# Effects of logging on known woods?



## zeuss22

Has anyone experienced your known producing woods usually filled with elms, being logged and thinned out significantly. What effect did it have on the morel production? Many more elms are now "dead" but I think too much sun is getting in and may not produce very good at all? Looking for experienced shroomer experiences to comment on this.


----------



## judy j

Zeuss: Go through this area!! You'll find a ton of morels more than likely. I now try to find areas that have been logged over every year. Last year we went to one of our usual spots and logging had been done along a power line. We found about 5 pds of morels in less than 2 hrs. I drove past this same power line and there had been clearing along another mile so we'll head back there this year. Logged areas produce for one to a few years and then, like most morel areas, quit producing. Report back and let us know how you do. I'd bet it'll be great!


----------



## zeuss22

@Judy J - that's GREAT news! I'll be all over this area over the weekend and let you know. I figured logging might be good for shrooms but again the environment is very different than it was,,,,,


----------



## oldmanofthewoods

"This is what I know". Morels feed on root systems of certain trees (but not just any tree). Tree starts to die, root system starts to die and morel mushrooms feed off the root system (they are feeding down not up). Once this decay starts, that tree is good for about three years (but the tree has to be at least a half a year into root decay). After that,the morel is no longer interested in feeding on the decaying roots (too far gone). At about the five year dead tree period (for elm), pheasant back mushrooms start feeding. They feed from the inside out. This is why shaking a bag full of mushrooms for morel growth makes no sense.Try shaking a bag full of dryads saddle onto the side of that dead elm if you believe the spore shakers! The elm tree produces both morel and pheasant back mushrooms (just not at the same time because they both like the rate of decay at different stages).
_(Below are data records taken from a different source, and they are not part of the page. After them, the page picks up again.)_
-- ==== Sys2Proof/Laws/Decode.lean ====
section
/-! SUPPORT. The parts of the encoding: the bytes of an address, a target at the front of a request, and the op bytes. -/

namespace Sys2Proof

/-- An address is its eight bytes (30_encoding.md R61). -/
@[simp] theorem addressOfBytes_byte (a : Address) :
    addressOfBytes (Address.byte a 0) (Address.byte a 1) (Address.byte a 2) (Address.byte a 3) (Address.byte a 4)
      (Address.byte a 5) (Address.byte a 6) (Address.byte a 7) = a := by
  apply BitVec.eq_of_getLsbD_eq
  intro i hi
  simp only [Address.byte, addressOfBytes, BitVec.getLsbD_extractLsb', BitVec.getLsbD_append]
  repeat' split
  all_goals
    rw [decide_eq_true (by omega), Bool.true_and]
    congr 1
    omega

/-- The bytes of an address made of bytes are those bytes (30_encoding.md R61). -/
@[simp] theorem addressBytes_addressOfBytes (b0 b1 b2 b3 b4 b5 b6 b7 : Byte) :
    addressBytes (addressOfBytes b0 b1 b2 b3 b4 b5 b6 b7) = [b0, b1, b2, b3, b4, b5, b6, b7] := by
  simp only [addressBytes, List.cons.injEq, and_true, Address.byte, addressOfBytes]
  refine ⟨?_, ?_, ?_, ?_, ?_, ?_, ?_, ?_⟩ <;>
  · apply BitVec.eq_of_getLsbD_eq
    intro i hi
    simp only [BitVec.getLsbD_extractLsb', BitVec.getLsbD_append, hi, decide_true, Bool.true_and]
    interval_cases i <;> rfl

@[simp] theorem addressBytes_length (a : Address) : (addressBytes a).length = 8 := rfl

@[simp] theorem scratchpadBytes_length (sp : Scratchpad) : sp.bytes.length = 9 := rfl

/-- Bit `8 k + i` of an address is bit `i` of its byte `k` (00_scope.md R8). -/
theorem byte_getLsbD (a : Address) (k i : Nat) (h : i < 8) : (Address.byte a k).getLsbD i = a.getLsbD (8 * k + i) := by
  simp [Address.byte, h]

/-- A target is read back from its bytes, whatever follows (30_encoding.md R67). -/
@[simp] theorem readTarget_encodeTarget_append (t : Target) (rest : List Byte) :
    readTarget (encodeTarget t ++ rest) = .ok (t, rest) := by
  cases t with
  | broadcast => rfl
  | address a =>
    have h : readTarget (encodeTarget (.address a) ++ rest) =
        .ok (.address (addressOfBytes (Address.byte a 0) (Address.byte a 1) (Address.byte a 2) (Address.byte a 3)
          (Address.byte a 4) (Address.byte a 5) (Address.byte a 6) (Address.byte a 7)), rest) := rfl
    rw [h, addressOfBytes_byte]

@[simp] theorem readTarget_encodeTarget (t : Target) : readTarget (encodeTarget t) = .ok (t, []) := by
  simpa using readTarget_encodeTarget_append t []

/-- Bytes that read as a target are that target's bytes and the rest (30_encoding.md R67). -/
theorem readTarget_ok {bytes rest : List Byte} {t : Target} (h : readTarget bytes = .ok (t, rest)) :
    bytes = encodeTarget t ++ rest := by
  unfold readTarget at h
  split at h
  · cases h
  · split at h
    · cases h
      subst_vars
      rfl
    · split at h
      · split at h
        · cases h
          subst_vars
          simp [encodeTarget]
        · cases h
      · cases h

/-- A tag byte other than 0x00 and 0x01 is rejected by name (30_encoding.md R70 item 3). -/
theorem readTarget_badTag (tag : Byte) (rest : List Byte) (h0 : tag ≠ 0x00#8) (h1 : tag ≠ 0x01#8) :
    readTarget (tag :: rest) = .error .badTargetTag := by
  simp [readTarget, h0, h1]

/-- The length of a target that stands at the front (30_encoding.md R66). -/
@[simp] theorem targetLength_encodeTarget_append (t : Target) (rest : List Byte) :
    targetLength (encodeTarget t ++ rest) = (encodeTarget t).length := by
  cases t <;> rfl

@[simp] theorem targetLength_encodeTarget (t : Target) : targetLength (encodeTarget t) = (encodeTarget t).length := by
  simpa using targetLength_encodeTarget_append t []

/-- The count byte and the bytes of a sequence that fits its format are two bytes fewer than its request. -/
theorem encodeSeq_length (bytes : List Byte) : (encodeSeq bytes).length = bytes.length + 1 := by
  simp [encodeSeq]

end Sys2Proof
end

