-- ==== Sys2Proof/Laws/Timing.lean ====
section
/-! SUPPORT. The timing parameters reach no operation: each primitive commutes with giving the state other parameters that
differ in the timing alone (70_reset_and_hazards.md R150). -/

namespace Sys2Proof.Machine

/-- The state with other parameters. -/
abbrev withCfg (p : Params) (s : State) : State := { s with cfg := p }

variable {s : State} {p : Params}

theorem refBus_slot_timing {q : Params} (h : SameButTiming q p) (w : Bool) (bus : RefBus) :
    RefBus.slot p w bus = RefBus.slot q w bus := by
  have hs : storePayload p = storePayload q := by
    funext index v d
    simp only [storePayload, h.2.1, h.2.2.1]
  have hr : Device.receive p = Device.receive q := by
    funext index v d
    simp only [Device.receive, hs]
  simp only [RefBus.slot, hr]

theorem refBus_after_timing {q : Params} (h : SameButTiming q p) (k : SampleKind) (bus : RefBus) :
    RefBus.after p bus k = RefBus.after q bus k := by
  cases k <;> simp only [RefBus.after, refBus_slot_timing h]

theorem lineSample_timing (h : SameButTiming s.cfg p) (k : SampleKind) :
    lineSample k (withCfg p s) = (withCfg p (lineSample k s).1, (lineSample k s).2) := by
  cases hl : s.lineDrv with
  | true => simp only [lineSample, hl, if_true]
  | false =>
    cases he : s.env with
    | answers as => cases as <;> simp only [lineSample, envSample, drawSample, hl, he, Bool.false_eq_true, if_false]
    | reference bus =>
      simp only [lineSample, envSample, drawSample, hl, he, Bool.false_eq_true, if_false, refBus_after_timing h]
      cases RefBus.answer bus k <;> rfl

theorem envWriteZero_timing (h : SameButTiming s.cfg p) :
    envWriteZero (withCfg p s) = withCfg p (envWriteZero s) := by
  cases he : s.env <;> simp only [envWriteZero, he, refBus_slot_timing h]

/-- A slot with other timing is the same slot (40_bus_transport.md R87). -/
theorem slot_timing (h : SameButTiming s.cfg p) (w : Bool) :
    slot w (withCfg p s) = (withCfg p (slot w s).1, (slot w s).2) := by
  cases w
  · have hz := envWriteZero_timing (s := lineRelease (lineDriveLow (csEnter s))) (p := p) h
    exact congrArg (fun u => (record (.slot false false) (csExit u), false)) hz
  · have hz := lineSample_timing (s := lineRelease (lineDriveLow (csEnter s))) (p := p) h .slot
    exact congrArg (fun r : State × Bool => (record (.slot true r.2) (csExit r.1), r.2)) hz

/-- A reset with other timing is the same reset (40_bus_transport.md R85). -/
theorem precheck_timing (h : SameButTiming s.cfg p) :
    precheck (withCfg p s) = (withCfg p (precheck s).1, (precheck s).2) :=
  congrArg (fun r : State × Bool => (record (.precheck r.2) r.1, r.2)) (lineSample_timing h .precheck)

theorem presencePulse_timing (h : SameButTiming s.cfg p) :
    presencePulse (withCfg p s) = (withCfg p (presencePulse s).1, (presencePulse s).2) := by
  have hz := lineSample_timing (s := lineRelease (csEnter (lineDriveLow s))) (p := p) h .presence
  exact congrArg (fun r : State × Bool =>
    (record (.reset (presenceFlag r.2)) (csExit r.1), presenceFlag r.2)) hz

end Sys2Proof.Machine
end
Now back to the post on timbered woods. Absolutely timbered woods are going to be good just like burnt down forests are hot spots for mushrooms. The root system is killed in both instances and guess what the mushrooms are saying? Mmmmmmmmm! Mushrooms are a lot like us. They need two things to survive. Food and water. Decaying root structure is their food source as is the case with most fungi....


----------



## imfubar

@oldman, most of that is what people just want to believe, fact is morels will grow where ever they feel like growing or how do you explain finding morels in a pile of dirt in a parking lot or next to your house where no tree has grown for 50 years or next to highways with no trees or in the middle of railroad tracks growing through rock or in a yard hundreds of yards away from any tree or bushes or the countless other places without trees. If a elm or any other kind of tree that people hunt for in this decay range was the key to morels then EVERY elm or other hunted tree in this decay range would produce not to mention morels could then be mass produced because when facts are known results are duplicated at will. They can and do get reproduced but without any guarantee of growth and without any specific trees involved. I find hundreds of morels in areas without trees and hundreds with trees, some years more in one wooded and some more without. There is one fact to really believe and that is morels can, do and will get found the most unbelievable spots with or without trees. Logged areas may or may not produce just like certain trees/decaying trees may or may not produce. They are a mystery and most likely always will be. The good thing is you have ideas and you follow them with results but claiming to have figured morels out is based on belief and not fact. There's just not many FACTS about how and where morels grow, they just do. In my opinion, if it's roots then it can be ANY kind of root, be it tree,bush,weed,grass, flower or any other kind of root cause that is how many different places they get found. Keep filling those bags!!


----------